The Best (and Worst) Best Dad Jokes of All Time 👋

Looking for the best dad jokes of all time? You’ve found the ultimate collection of the funniest, most legendary dad jokes that have stood the test of time! From timeless one-liners to groan-worthy punchlines, these jokes are sure to get the best reactions every time. Perfect for any occasion, these best dad jokes of all time will make you the life of the party, whether you’re sharing them with friends, family, or co-workers. Explore our top-rated dad jokes and discover why they’ve remained favorites for so long!
Why do interns make the best Dungeons and Dragons players? They do it for the Experience.
Stephen Hawking was a master at the violin He had an adept understanding of string theory
There is a reason why Daniel Craig has grey hair in the new James Bond film. It's because he's got 'No Time to Dye'.
After a fire, the corpse of a man is found in a burned-out warehouse.
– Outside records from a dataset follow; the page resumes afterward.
/-! ### updSsq -/

@[simp] theorem State.updSsq_pending (f : Ssq → Ssq) : (s.updSsq f).pending = s.pending := rfl
@[simp] theorem State.updSsq_phase (f : Ssq → Ssq) : (s.updSsq f).phase = s.phase := rfl
@[simp] theorem State.updSsq_formatLatch (f : Ssq → Ssq) : (s.updSsq f).formatLatch = s.formatLatch := rfl
@[simp] theorem State.updSsq_mem (f : Ssq → Ssq) : (s.updSsq f).mem = s.mem := rfl
@[simp] theorem State.updSsq_drc (f : Ssq → Ssq) : (s.updSsq f).drc = s.drc := rfl
@[simp] theorem State.updSsq_wra (f : Ssq → Ssq) : (s.updSsq f).wra = s.wra := rfl
@[simp] theorem State.updSsq_pmp (f : Ssq → Ssq) : (s.updSsq f).pmp = s.pmp := rfl
@[simp] theorem State.updSsq_links (f : Ssq → Ssq) : (s.updSsq f).links = s.links := rfl
@[simp] theorem State.updSsq_inv (f : Ssq → Ssq) : (s.updSsq f).inv = s.inv := rfl
@[simp] theorem State.updSsq_psm (f : Ssq → Ssq) : (s.updSsq f).psm = s.psm := rfl
@[simp] theorem State.updSsq_pal (f : Ssq → Ssq) : (s.updSsq f).pal = s.pal := rfl
@[simp] theorem State.updSsq_clc (f : Ssq → Ssq) : (s.updSsq f).clc = s.clc := rfl
@[simp] theorem State.updSsq_ulc (f : Ssq → Ssq) : (s.updSsq f).ulc = s.ulc := rfl
@[simp] theorem State.updSsq_meu (f : Ssq → Ssq) : (s.updSsq f).meu = s.meu := rfl
@[simp] theorem State.updSsq_pins (f : Ssq → Ssq) : (s.updSsq f).pins = s.pins := rfl
@[simp] theorem State.updSsq_outs (f : Ssq → Ssq) : (s.updSsq f).outs = s.outs := rfl
@[simp] theorem State.updSsq_agenda (f : Ssq → Ssq) : (s.updSsq f).agenda = s.agenda := rfl
@[simp] theorem State.updSsq_held (f : Ssq → Ssq) : (s.updSsq f).held = s.held := rfl
@[simp] theorem State.updSsq_later (f : Ssq → Ssq) : (s.updSsq f).later = s.later := rfl
@[simp] theorem State.updSsq_freeDraws (f : Ssq → Ssq) : (s.updSsq f).freeDraws = s.freeDraws := rfl

/-! ### updPsm -/

@[simp] theorem State.updPsm_pending (f : Psm → Psm) : (s.updPsm f).pending = s.pending := rfl
@[simp] theorem State.updPsm_phase (f : Psm → Psm) : (s.updPsm f).phase = s.phase := rfl
@[simp] theorem State.updPsm_formatLatch (f : Psm → Psm) : (s.updPsm f).formatLatch = s.formatLatch := rfl
@[simp] theorem State.updPsm_mem (f : Psm → Psm) : (s.updPsm f).mem = s.mem := rfl
@[simp] theorem State.updPsm_drc (f : Psm → Psm) : (s.updPsm f).drc = s.drc := rfl
@[simp] theorem State.updPsm_wra (f : Psm → Psm) : (s.updPsm f).wra = s.wra := rfl
@[simp] theorem State.updPsm_pmp (f : Psm → Psm) : (s.updPsm f).pmp = s.pmp := rfl
@[simp] theorem State.updPsm_links (f : Psm → Psm) : (s.updPsm f).links = s.links := rfl
@[simp] theorem State.updPsm_ssq (f : Psm → Psm) : (s.updPsm f).ssq = s.ssq := rfl
@[simp] theorem State.updPsm_inv (f : Psm → Psm) : (s.updPsm f).inv = s.inv := rfl
@[simp] theorem State.updPsm_pal (f : Psm → Psm) : (s.updPsm f).pal = s.pal := rfl
@[simp] theorem State.updPsm_clc (f : Psm → Psm) : (s.updPsm f).clc = s.clc := rfl
@[simp] theorem State.updPsm_ulc (f : Psm → Psm) : (s.updPsm f).ulc = s.ulc := rfl
@[simp] theorem State.updPsm_meu (f : Psm → Psm) : (s.updPsm f).meu = s.meu := rfl
@[simp] theorem State.updPsm_pins (f : Psm → Psm) : (s.updPsm f).pins = s.pins := rfl
@[simp] theorem State.updPsm_outs (f : Psm → Psm) : (s.updPsm f).outs = s.outs := rfl
@[simp] theorem State.updPsm_agenda (f : Psm → Psm) : (s.updPsm f).agenda = s.agenda := rfl
@[simp] theorem State.updPsm_held (f : Psm → Psm) : (s.updPsm f).held = s.held := rfl
@[simp] theorem State.updPsm_later (f : Psm → Psm) : (s.updPsm f).later = s.later := rfl
@[simp] theorem State.updPsm_freeDraws (f : Psm → Psm) : (s.updPsm f).freeDraws = s.freeDraws := rfl
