/-- What a processor write is judged by: the DRAM and the processor's port. -/
def State.bus (s : State) : List (Nat × Word) × Pmp := (s.mem, s.pmp)

/-! ## Updates

Each lemma speaks of the bus of the shell, so that the lemmas about the shell rewrite inside it. -/

section updates

variable (s : State)

@[simp] theorem bus_updSlot (i : Slot) (f : SlotSeq → SlotSeq) : (s.updSlot i f).shell.bus = s.shell.bus := rfl
@[simp] theorem bus_updLink (i : Slot) (f : Link → Link) : (s.updLink i f).shell.bus = s.shell.bus := rfl
@[simp] theorem bus_updBay (b : ModuleBay) (f : ModuleSense → ModuleSense) : (s.updBay b f).shell.bus = s.shell.bus := rfl
@[simp] theorem bus_updPsu (b : PsuBay) (f : Psu → Psu) : (s.updPsu b f).shell.bus = s.shell.bus := rfl
@[simp] theorem bus_updAlloc (i : Slot) (f : Alloc → Alloc) : (s.updAlloc i f).shell.bus = s.shell.bus := rfl
@[simp] theorem bus_updMeu (f : Meu → Meu) : (s.updMeu f).shell.bus = s.shell.bus := rfl
@[simp] theorem bus_updPal (f : Pal → Pal) : (s.updPal f).shell.bus = s.shell.bus := rfl
@[simp] theorem bus_inv (v : Inv) : (State.shell { s with inv := v }).bus = s.shell.bus := rfl
@[simp] theorem bus_psm (p : Psm) : (State.shell { s with psm := p }).bus = s.shell.bus := rfl
@[simp] theorem bus_send (l : List LineSymbol) : (s.send l).shell.bus = s.shell.bus := rfl
@[simp] theorem bus_requestRead (r : ReadRequest) : (s.requestRead r).shell.bus = s.shell.bus := rfl

end updates

/-- What an operation leaves of the bus, it leaves too where it waits or is put off. -/
theorem bus_whenFree (m : Held) (f : State → State) (h : ∀ s, (f s).shell.bus = s.shell.bus) (s : State) :
    (whenFree m f s).shell.bus = s.shell.bus :=
  whenFree_keeps (fun s => s.shell.bus) m f h (fun _ _ => rfl) (fun _ _ => rfl) s

theorem bus_onlyIf (c : Bool) (f : State → State) (h : ∀ s, (f s).shell.bus = s.shell.bus) (s : State) :
    (onlyIf c f s).shell.bus = s.shell.bus :=
  onlyIf_keeps (fun s => s.shell.bus) c f h s

theorem bus_forEach {α : Type} (l : List α) (f : α → State → State) (h : ∀ a s, (f a s).shell.bus = s.shell.bus) (s : State) :
    (forEach l f s).shell.bus = s.shell.bus :=
  forEach_keeps (fun s => s.shell.bus) l f h s

/-- What an operation leaves of the bus, it leaves too where it stands under a condition. -/
theorem bus_guarded {p : Prop} [Decidable p] {s t : State} (h : t.shell.bus = s.shell.bus) :
    (if p then t else s).shell.bus = s.shell.bus := by
  split
  · exact h
  · rfl

/-! ## The inventory (chapter 4) -/

@[simp] theorem bus_raiseIdentity (x : Subject) (notes : BitVec 5) (pended : Bool) (r : Ruling) (s : State) :
    (raiseIdentity x notes pended r s).shell.bus = s.shell.bus := by
  cases r <;> simp [raiseIdentity]

@[simp] theorem bus_bladeVerdict (i : Slot) (n : Nat) (r : Ruling) (s : State) :
    (bladeVerdict i n r s).shell.bus = s.shell.bus := by
  simp [bladeVerdict, bus_onlyIf _ _ fun s => congrArg State.bus (shell_handProfile i s)]

@[simp] theorem bus_takeCommit (i : Slot) (n : Nat) (s : State) : (takeCommit i n s).shell.bus = s.shell.bus := by
  unfold takeCommit
  dsimp only
  split_ifs <;> simp

@[simp] theorem bus_takeVerifyAnswer (i : Slot) (serial : Nat) (w : Word) (s : State) :
    (takeVerifyAnswer i serial w s).shell.bus = s.shell.bus := by
  unfold takeVerifyAnswer
  dsimp only
  repeat' split
  all_goals simp

@[simp] theorem bus_takeFruWrite (i : Slot) (s : State) : (takeFruWrite i s).shell.bus = s.shell.bus := by
  unfold takeFruWrite
  split <;> simp

@[simp] theorem bus_readModulePresence (b : ModuleBay) (level : Bool) (s : State) :
    (readModulePresence b level s).shell.bus = s.shell.bus := by
  unfold readModulePresence
  split <;> simp

@[simp] theorem bus_retryExpiry (b : ModuleBay) (s : State) : (retryExpiry b s).shell.bus = s.shell.bus := by
  unfold retryExpiry
  split <;> rfl

@[simp] theorem bus_handPresence (b : ModuleBay) (present : Bool) (s : State) :
    (handPresence b present s).shell.bus = s.shell.bus := by
  unfold handPresence
  split <;> simp

@[simp] theorem bus_abandonRead (b : ModuleBay) (s : State) : (abandonRead b s).shell.bus = s.shell.bus := by
  unfold abandonRead
  split <;> rfl

@[simp] theorem bus_moduleLeaves (b : ModuleBay) (s : State) : (moduleLeaves b s).shell.bus = s.shell.bus := by
  simp [moduleLeaves, emptyEntry]

@[simp] theorem bus_modulePresenceExpiry (b : ModuleBay) (s : State) :
    (modulePresenceExpiry b s).shell.bus = s.shell.bus := by
  unfold modulePresenceExpiry moduleArrives
  dsimp only
  split_ifs <;> simp

@[simp] theorem bus_handModuleVerdict (b : ModuleBay) (valid : Bool) (s : State) :
    (handModuleVerdict b valid s).shell.bus = s.shell.bus := by
  unfold handModuleVerdict
  dsimp only
  repeat' split
  all_goals simp

@[simp] theorem bus_moduleVerdict (b : ModuleBay) (r : Ruling) (s : State) : (moduleVerdict b r s).shell.bus = s.shell.bus := by
  simp [moduleVerdict]

@[simp] theorem bus_readerStart (s : State) : (readerStart s).shell.bus = s.shell.bus := by
  unfold readerStart
  split <;> rfl

@[simp] theorem bus_readerWord0 (w : Word) (s : State) : (readerWord0 w s).shell.bus = s.shell.bus := by
  unfold readerWord0
  dsimp only
  repeat' split
  all_goals simp

@[simp] theorem bus_readerRecord (words : List Word) (s : State) : (readerRecord words s).shell.bus = s.shell.bus := by
  unfold readerRecord
  dsimp only
  repeat' split
  all_goals simp

@[simp] theorem bus_readerFail (n : Nat) (s : State) : (readerFail n s).shell.bus = s.shell.bus := by
  have hcut : ∀ r, (cutRead n r s).shell.bus = s.shell.bus := fun _ => rfl
  unfold readerFail
  dsimp only
  repeat' split
  all_goals simp [hcut]

/-! ## Supplies (chapter 5) -/

@[simp] theorem bus_takePsmSetting (off : Nat) (w : Word) (s : State) : (takePsmSetting off w s).shell.bus = s.shell.bus := by
  simp [takePsmSetting]

@[simp] theorem bus_changePsu (b : PsuBay) (f : Psu → Psu) (events : List (Cause × (Psu → Word))) (s : State) :
    (changePsu b f events s).shell.bus = s.shell.bus := by
  have hraised : ∀ (p : Psu) s, (forEach events (fun e s => raise e.1 (.psu b) (e.2 p) s) s).shell = s.shell := fun p =>
    forEach_keeps State.shell _ _ fun _ _ => shell_raise _ _ _ _
  unfold changePsu
  dsimp only
  repeat' split
  all_goals simp [hraised]

@[simp] theorem bus_enterStarting (b : PsuBay) (f : Psu → Psu) (s : State) : (enterStarting b f s).shell.bus = s.shell.bus := by
  unfold enterStarting
  dsimp only
  split <;> simp

@[simp] theorem bus_readPwrOkGood (b : PsuBay) (s : State) : (readPwrOkGood b s).shell.bus = s.shell.bus := by
  unfold readPwrOkGood
  dsimp only
  split <;> simp

@[simp] theorem bus_readPwrOkBad (b : PsuBay) (s : State) : (readPwrOkBad b s).shell.bus = s.shell.bus := by
  unfold readPwrOkBad
  dsimp only
  split_ifs <;> simp

@[simp] theorem bus_readAlert (b : PsuBay) (level : Bool) (s : State) : (readAlert b level s).shell.bus = s.shell.bus := by
  unfold readAlert
  split <;> simp

@[simp] theorem bus_alertExpiry (b : PsuBay) (s : State) : (alertExpiry b s).shell.bus = s.shell.bus := by
  unfold alertExpiry
  dsimp only
  split_ifs <;> simp

@[simp] theorem bus_psuClear (b : PsuBay) (s : State) : (psuClear b s).shell.bus = s.shell.bus := by
  unfold psuClear
  dsimp only
  split <;> simp

/-! ## Links and slots (chapters 2 and 3) -/

@[simp] theorem bus_publishLink (i : Slot) (s : State) : (publishLink i s).shell.bus = s.shell.bus := rfl

@[simp] theorem bus_setLec (i : Slot) (n : Nat) (s : State) : (setLec i n s).shell.bus = s.shell.bus := by
  simp [setLec, bus_onlyIf _ _ (bus_publishLink i)]

@[simp] theorem bus_clearLink (i : Slot) (s : State) : (clearLink i s).shell.bus = s.shell.bus := by simp [clearLink]

@[simp] theorem bus_countError (i : Slot) (s : State) : (countError i s).shell.bus = s.shell.bus := by
  have hraised : ∀ p c n s, (onlyIf p (raise c (.slot i) (putField 0 n)) s).shell = s.shell := fun p _ _ s =>
    onlyIf_keeps State.shell p _ (shell_raise _ _ _) s
  simp [countError, hraised]

@[simp] theorem bus_setSlot (i : Slot) (new : SlotState) (f : SlotSeq → SlotSeq) (s : State) :
    (setSlot i new f s).shell.bus = s.shell.bus := by
  unfold setSlot
  dsimp only
  rw [shell_tellSilent, shell_tellUlc]
  split_ifs <;> simp

@[simp] theorem bus_takeActivity (i : Slot) (s : State) : (takeActivity i s).shell.bus = s.shell.bus := by
  unfold takeActivity
  split <;> simp

@[simp] theorem bus_activityExpiry (i : Slot) (s : State) : (activityExpiry i s).shell.bus = s.shell.bus := by
  unfold activityExpiry
  dsimp only
  split <;> simp

@[simp] theorem bus_takeActivityCount (i : Slot) (n : Nat) (s : State) :
    (takeActivityCount i n s).shell.bus = s.shell.bus := by
  unfold takeActivityCount
  dsimp only
  repeat' split
  all_goals simp

@[simp] theorem bus_countGood (i : Slot) (s : State) : (countGood i s).shell.bus = s.shell.bus := by
  unfold countGood
  split <;> simp

@[simp] theorem bus_faultClear (i : Slot) (s : State) : (faultClear i s).shell.bus = s.shell.bus :=
  bus_guarded (bus_setSlot i _ _ s)

@[simp] theorem bus_enterIdentifying (i : Slot) (s : State) : (enterIdentifying i s).shell.bus = s.shell.bus := by
  unfold enterIdentifying
  dsimp only
  split <;> simp

@[simp] theorem bus_enterStandbyUp (i : Slot) (s : State) : (enterStandbyUp i s).shell.bus = s.shell.bus := bus_setSlot _ _ _ _

@[simp] theorem bus_enterStandbyDown (i : Slot) (s : State) : (enterStandbyDown i s).shell.bus = s.shell.bus := bus_setSlot _ _ _ _

@[simp] theorem bus_enterFault (i : Slot) (r : FaultReason) (s : State) : (enterFault i r s).shell.bus = s.shell.bus := by
  simp [enterFault]

@[simp] theorem bus_takeOut (i : Slot) (c : DownCause) (s : State) : (takeOut i c s).shell.bus = s.shell.bus := by
  unfold takeOut
  split <;> simp

@[simp] theorem bus_readPresence (i : Slot) (pres latch : Bool) (s : State) :
    (readPresence i pres latch s).shell.bus = s.shell.bus := by
  unfold readPresence
  dsimp only
  split_ifs <;> simp

@[simp] theorem bus_reportArrival (i : Slot) (r : Reading) (s : State) : (reportArrival i r s).shell.bus = s.shell.bus := by
  unfold reportArrival
  split <;> simp

@[simp] theorem bus_removal (i : Slot) (s : State) : (removal i s).shell.bus = s.shell.bus := by
  have hclear : ∀ s, (clearSlotWords i s).shell = s.shell := fun s => by
    unfold clearSlotWords
    exact forEach_keeps State.shell _ _ (fun u s => shell_offer s u) s
  simp [removal, becomeEmpty, hclear, bus_whenFree _ _ (bus_clearLink i)]

@[simp] theorem bus_detectingExpiry (i : Slot) (r : Reading) (s : State) : (detectingExpiry i r s).shell.bus = s.shell.bus := by
  unfold detectingExpiry
  dsimp only
  repeat' split
  all_goals simp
The investigation found that he first set a fire, ate an excessive amount of salt, then used a contraption to bury himself in tons more. The investigators concluded that his self-preservation instinct must have kicked in.
I’m 3’6”, which makes certain daily tasks extremely difficult. Recently, I spent a good 10 minutes in my local supermarket wondering how to get the pasta down from the top shelf. Then suddenly the penne dropped.
Why are elevator jokes so classic and good They work on many levels.
A guy walks into a bar with a giraffe.They both drink a beer and go to walk out the door but the giraffe collapses on the floor.The guy carries on leaving the bar and the bartender shouts.... 'hey, you can't leave that lyin' there! The guy replies....It's not a lion,it's a giraffe!
My new book I wrote about improving your basement just sold its millionth copy. Its officially a best cellar.
I visited a load of French towns doing impressions of Star Trek characters. Dunkirk?Yea, did all of them.
What country has the most smart people? Bahrain.
Why did thor have such a hard time accepting his brother was actually a frost giant? He was loki racist
A giraffe walks into a bar and orders a beer. The bartender says “you want a longneck?”The giraffe says “you mean I have a choice?”
I ordered rabbit stew at a pub the other day... The server drops the rabbit stew off at my table and starts walking away. I call him back and say, "There's a hare in my stew."
Good news! I've just inherited an estate from my great grandfather! Bad news, it's a 1975 Volvo...
Why did the ant name its middle segment "Stormbreaker"? Because that was its Thor axe.